## [Material supplied]
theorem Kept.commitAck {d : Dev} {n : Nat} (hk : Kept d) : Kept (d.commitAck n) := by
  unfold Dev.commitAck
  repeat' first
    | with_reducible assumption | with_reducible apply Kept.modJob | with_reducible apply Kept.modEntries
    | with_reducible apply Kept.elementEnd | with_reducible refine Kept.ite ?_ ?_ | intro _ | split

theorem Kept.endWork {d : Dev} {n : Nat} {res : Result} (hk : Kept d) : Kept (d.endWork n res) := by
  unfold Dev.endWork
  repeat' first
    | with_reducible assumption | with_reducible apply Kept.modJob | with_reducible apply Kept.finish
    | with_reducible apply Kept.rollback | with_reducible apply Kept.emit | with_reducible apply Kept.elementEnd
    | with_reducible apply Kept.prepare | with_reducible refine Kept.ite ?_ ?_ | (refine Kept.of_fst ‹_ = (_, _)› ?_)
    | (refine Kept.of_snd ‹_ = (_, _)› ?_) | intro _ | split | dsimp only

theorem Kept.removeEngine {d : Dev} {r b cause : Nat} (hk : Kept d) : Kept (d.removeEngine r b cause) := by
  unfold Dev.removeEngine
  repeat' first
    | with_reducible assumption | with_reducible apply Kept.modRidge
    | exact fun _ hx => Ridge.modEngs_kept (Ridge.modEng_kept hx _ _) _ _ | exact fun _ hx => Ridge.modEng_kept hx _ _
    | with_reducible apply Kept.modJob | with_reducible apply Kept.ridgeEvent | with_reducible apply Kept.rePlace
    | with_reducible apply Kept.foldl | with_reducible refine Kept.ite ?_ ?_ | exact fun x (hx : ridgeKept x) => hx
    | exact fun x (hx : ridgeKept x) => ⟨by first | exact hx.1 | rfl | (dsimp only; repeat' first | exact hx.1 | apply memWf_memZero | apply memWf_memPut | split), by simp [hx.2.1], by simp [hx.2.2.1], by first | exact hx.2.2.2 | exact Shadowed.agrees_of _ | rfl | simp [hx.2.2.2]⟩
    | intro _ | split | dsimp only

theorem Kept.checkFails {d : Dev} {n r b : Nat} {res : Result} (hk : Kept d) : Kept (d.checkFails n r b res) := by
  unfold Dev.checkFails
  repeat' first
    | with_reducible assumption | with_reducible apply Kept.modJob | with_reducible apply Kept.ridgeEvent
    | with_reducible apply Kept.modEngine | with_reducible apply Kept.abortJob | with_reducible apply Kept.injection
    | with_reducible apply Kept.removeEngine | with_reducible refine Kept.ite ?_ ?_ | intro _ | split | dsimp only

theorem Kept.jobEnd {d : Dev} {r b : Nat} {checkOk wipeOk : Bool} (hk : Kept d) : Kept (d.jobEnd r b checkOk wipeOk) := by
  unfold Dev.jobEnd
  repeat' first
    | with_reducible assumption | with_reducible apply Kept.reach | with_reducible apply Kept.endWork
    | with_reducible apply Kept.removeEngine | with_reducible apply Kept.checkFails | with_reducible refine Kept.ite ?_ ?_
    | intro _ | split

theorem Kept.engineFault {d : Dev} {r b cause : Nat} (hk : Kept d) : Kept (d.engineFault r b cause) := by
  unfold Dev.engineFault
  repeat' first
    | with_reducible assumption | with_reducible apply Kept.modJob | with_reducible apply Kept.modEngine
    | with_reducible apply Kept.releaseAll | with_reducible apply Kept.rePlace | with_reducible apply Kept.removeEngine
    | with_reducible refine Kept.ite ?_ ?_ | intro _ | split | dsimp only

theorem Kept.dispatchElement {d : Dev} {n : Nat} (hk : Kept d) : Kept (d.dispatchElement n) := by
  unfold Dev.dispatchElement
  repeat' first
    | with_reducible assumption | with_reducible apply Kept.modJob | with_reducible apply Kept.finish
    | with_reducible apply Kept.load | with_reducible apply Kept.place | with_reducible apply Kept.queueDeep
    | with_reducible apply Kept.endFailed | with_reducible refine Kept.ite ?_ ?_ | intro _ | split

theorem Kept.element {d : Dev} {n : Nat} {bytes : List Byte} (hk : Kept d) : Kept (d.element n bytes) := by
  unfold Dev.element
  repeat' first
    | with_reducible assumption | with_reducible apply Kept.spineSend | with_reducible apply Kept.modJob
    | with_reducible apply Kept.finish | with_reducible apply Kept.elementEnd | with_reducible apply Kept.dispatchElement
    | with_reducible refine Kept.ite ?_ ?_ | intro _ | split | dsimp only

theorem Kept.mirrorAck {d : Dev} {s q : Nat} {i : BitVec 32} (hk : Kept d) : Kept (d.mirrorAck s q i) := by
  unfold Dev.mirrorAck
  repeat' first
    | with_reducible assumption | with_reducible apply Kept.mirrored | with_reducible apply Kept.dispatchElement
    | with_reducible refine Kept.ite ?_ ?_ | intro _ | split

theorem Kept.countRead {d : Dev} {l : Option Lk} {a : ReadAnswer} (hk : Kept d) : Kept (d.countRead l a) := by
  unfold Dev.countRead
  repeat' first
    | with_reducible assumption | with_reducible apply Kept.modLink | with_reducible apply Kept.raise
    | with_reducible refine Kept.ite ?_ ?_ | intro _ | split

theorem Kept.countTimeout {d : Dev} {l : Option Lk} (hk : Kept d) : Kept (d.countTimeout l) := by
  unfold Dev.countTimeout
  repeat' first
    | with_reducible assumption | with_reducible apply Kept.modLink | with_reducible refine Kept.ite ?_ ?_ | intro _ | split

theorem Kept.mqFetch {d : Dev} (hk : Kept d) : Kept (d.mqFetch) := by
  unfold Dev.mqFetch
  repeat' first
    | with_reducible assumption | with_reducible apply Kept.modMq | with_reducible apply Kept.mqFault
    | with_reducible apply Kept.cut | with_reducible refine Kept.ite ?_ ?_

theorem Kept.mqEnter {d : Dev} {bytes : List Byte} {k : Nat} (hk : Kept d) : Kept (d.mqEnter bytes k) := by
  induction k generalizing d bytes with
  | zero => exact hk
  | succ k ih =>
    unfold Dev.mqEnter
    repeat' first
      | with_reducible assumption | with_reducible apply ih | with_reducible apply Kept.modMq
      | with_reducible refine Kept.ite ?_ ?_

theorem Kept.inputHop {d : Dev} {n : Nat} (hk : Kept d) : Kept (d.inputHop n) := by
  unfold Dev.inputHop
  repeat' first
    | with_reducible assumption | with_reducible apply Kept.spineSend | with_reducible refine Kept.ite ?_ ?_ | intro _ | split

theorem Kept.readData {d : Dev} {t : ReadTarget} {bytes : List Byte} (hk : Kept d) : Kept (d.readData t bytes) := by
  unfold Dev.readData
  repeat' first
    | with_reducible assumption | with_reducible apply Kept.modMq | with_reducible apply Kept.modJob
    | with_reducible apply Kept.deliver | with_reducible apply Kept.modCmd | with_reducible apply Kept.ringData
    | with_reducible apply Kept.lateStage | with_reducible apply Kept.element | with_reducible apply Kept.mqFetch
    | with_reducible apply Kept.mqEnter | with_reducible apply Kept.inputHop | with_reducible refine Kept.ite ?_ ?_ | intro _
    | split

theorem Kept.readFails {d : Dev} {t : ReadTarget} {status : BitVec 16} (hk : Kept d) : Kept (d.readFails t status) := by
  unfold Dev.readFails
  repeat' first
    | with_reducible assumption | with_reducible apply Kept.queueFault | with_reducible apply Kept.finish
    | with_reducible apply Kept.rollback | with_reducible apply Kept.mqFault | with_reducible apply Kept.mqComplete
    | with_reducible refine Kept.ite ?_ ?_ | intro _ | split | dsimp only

## [What the exercise asks]
The whole listing above is to be output exactly.

## [Solved exercise]
theorem Kept.commitAck {d : Dev} {n : Nat} (hk : Kept d) : Kept (d.commitAck n) := by
  unfold Dev.commitAck
  repeat' first
    | with_reducible assumption | with_reducible apply Kept.modJob | with_reducible apply Kept.modEntries
    | with_reducible apply Kept.elementEnd | with_reducible refine Kept.ite ?_ ?_ | intro _ | split

theorem Kept.endWork {d : Dev} {n : Nat} {res : Result} (hk : Kept d) : Kept (d.endWork n res) := by
  unfold Dev.endWork
  repeat' first
    | with_reducible assumption | with_reducible apply Kept.modJob | with_reducible apply Kept.finish
    | with_reducible apply Kept.rollback | with_reducible apply Kept.emit | with_reducible apply Kept.elementEnd
    | with_reducible apply Kept.prepare | with_reducible refine Kept.ite ?_ ?_ | (refine Kept.of_fst ‹_ = (_, _)› ?_)
    | (refine Kept.of_snd ‹_ = (_, _)› ?_) | intro _ | split | dsimp only

theorem Kept.removeEngine {d : Dev} {r b cause : Nat} (hk : Kept d) : Kept (d.removeEngine r b cause) := by
  unfold Dev.removeEngine
  repeat' first
    | with_reducible assumption | with_reducible apply Kept.modRidge
    | exact fun _ hx => Ridge.modEngs_kept (Ridge.modEng_kept hx _ _) _ _ | exact fun _ hx => Ridge.modEng_kept hx _ _
    | with_reducible apply Kept.modJob | with_reducible apply Kept.ridgeEvent | with_reducible apply Kept.rePlace
    | with_reducible apply Kept.foldl | with_reducible refine Kept.ite ?_ ?_ | exact fun x (hx : ridgeKept x) => hx
    | exact fun x (hx : ridgeKept x) => ⟨by first | exact hx.1 | rfl | (dsimp only; repeat' first | exact hx.1 | apply memWf_memZero | apply memWf_memPut | split), by simp [hx.2.1], by simp [hx.2.2.1], by first | exact hx.2.2.2 | exact Shadowed.agrees_of _ | rfl | simp [hx.2.2.2]⟩
    | intro _ | split | dsimp only

theorem Kept.checkFails {d : Dev} {n r b : Nat} {res : Result} (hk : Kept d) : Kept (d.checkFails n r b res) := by
  unfold Dev.checkFails
  repeat' first
    | with_reducible assumption | with_reducible apply Kept.modJob | with_reducible apply Kept.ridgeEvent
    | with_reducible apply Kept.modEngine | with_reducible apply Kept.abortJob | with_reducible apply Kept.injection
    | with_reducible apply Kept.removeEngine | with_reducible refine Kept.ite ?_ ?_ | intro _ | split | dsimp only

theorem Kept.jobEnd {d : Dev} {r b : Nat} {checkOk wipeOk : Bool} (hk : Kept d) : Kept (d.jobEnd r b checkOk wipeOk) := by
  unfold Dev.jobEnd
  repeat' first
    | with_reducible assumption | with_reducible apply Kept.reach | with_reducible apply Kept.endWork
    | with_reducible apply Kept.removeEngine | with_reducible apply Kept.checkFails | with_reducible refine Kept.ite ?_ ?_
    | intro _ | split

theorem Kept.engineFault {d : Dev} {r b cause : Nat} (hk : Kept d) : Kept (d.engineFault r b cause) := by
  unfold Dev.engineFault
  repeat' first
    | with_reducible assumption | with_reducible apply Kept.modJob | with_reducible apply Kept.modEngine
    | with_reducible apply Kept.releaseAll | with_reducible apply Kept.rePlace | with_reducible apply Kept.removeEngine
    | with_reducible refine Kept.ite ?_ ?_ | intro _ | split | dsimp only

theorem Kept.dispatchElement {d : Dev} {n : Nat} (hk : Kept d) : Kept (d.dispatchElement n) := by
  unfold Dev.dispatchElement
  repeat' first
    | with_reducible assumption | with_reducible apply Kept.modJob | with_reducible apply Kept.finish
    | with_reducible apply Kept.load | with_reducible apply Kept.place | with_reducible apply Kept.queueDeep
    | with_reducible apply Kept.endFailed | with_reducible refine Kept.ite ?_ ?_ | intro _ | split

theorem Kept.element {d : Dev} {n : Nat} {bytes : List Byte} (hk : Kept d) : Kept (d.element n bytes) := by
  unfold Dev.element
  repeat' first
    | with_reducible assumption | with_reducible apply Kept.spineSend | with_reducible apply Kept.modJob
    | with_reducible apply Kept.finish | with_reducible apply Kept.elementEnd | with_reducible apply Kept.dispatchElement
    | with_reducible refine Kept.ite ?_ ?_ | intro _ | split | dsimp only

theorem Kept.mirrorAck {d : Dev} {s q : Nat} {i : BitVec 32} (hk : Kept d) : Kept (d.mirrorAck s q i) := by
  unfold Dev.mirrorAck
  repeat' first
    | with_reducible assumption | with_reducible apply Kept.mirrored | with_reducible apply Kept.dispatchElement
    | with_reducible refine Kept.ite ?_ ?_ | intro _ | split

theorem Kept.countRead {d : Dev} {l : Option Lk} {a : ReadAnswer} (hk : Kept d) : Kept (d.countRead l a) := by
  unfold Dev.countRead
  repeat' first
    | with_reducible assumption | with_reducible apply Kept.modLink | with_reducible apply Kept.raise
    | with_reducible refine Kept.ite ?_ ?_ | intro _ | split

theorem Kept.countTimeout {d : Dev} {l : Option Lk} (hk : Kept d) : Kept (d.countTimeout l) := by
  unfold Dev.countTimeout
  repeat' first
    | with_reducible assumption | with_reducible apply Kept.modLink | with_reducible refine Kept.ite ?_ ?_ | intro _ | split

theorem Kept.mqFetch {d : Dev} (hk : Kept d) : Kept (d.mqFetch) := by
  unfold Dev.mqFetch
  repeat' first
    | with_reducible assumption | with_reducible apply Kept.modMq | with_reducible apply Kept.mqFault
    | with_reducible apply Kept.cut | with_reducible refine Kept.ite ?_ ?_

theorem Kept.mqEnter {d : Dev} {bytes : List Byte} {k : Nat} (hk : Kept d) : Kept (d.mqEnter bytes k) := by
  induction k generalizing d bytes with
  | zero => exact hk
  | succ k ih =>
    unfold Dev.mqEnter
    repeat' first
      | with_reducible assumption | with_reducible apply ih | with_reducible apply Kept.modMq
      | with_reducible refine Kept.ite ?_ ?_

theorem Kept.inputHop {d : Dev} {n : Nat} (hk : Kept d) : Kept (d.inputHop n) := by
  unfold Dev.inputHop
  repeat' first
    | with_reducible assumption | with_reducible apply Kept.spineSend | with_reducible refine Kept.ite ?_ ?_ | intro _ | split

theorem Kept.readData {d : Dev} {t : ReadTarget} {bytes : List Byte} (hk : Kept d) : Kept (d.readData t bytes) := by
  unfold Dev.readData
  repeat' first
    | with_reducible assumption | with_reducible apply Kept.modMq | with_reducible apply Kept.modJob
    | with_reducible apply Kept.deliver | with_reducible apply Kept.modCmd | with_reducible apply Kept.ringData
    | with_reducible apply Kept.lateStage | with_reducible apply Kept.element | with_reducible apply Kept.mqFetch
    | with_reducible apply Kept.mqEnter | with_reducible apply Kept.inputHop | with_reducible refine Kept.ite ?_ ?_ | intro _
    | split

theorem Kept.readFails {d : Dev} {t : ReadTarget} {status : BitVec 16} (hk : Kept d) : Kept (d.readFails t status) := by
  unfold Dev.readFails
  repeat' first
    | with_reducible assumption | with_reducible apply Kept.queueFault | with_reducible apply Kept.finish
    | with_reducible apply Kept.rollback | with_reducible apply Kept.mqFault | with_reducible apply Kept.mqComplete
    | with_reducible refine Kept.ite ?_ ?_ | intro _ | split | dsimp only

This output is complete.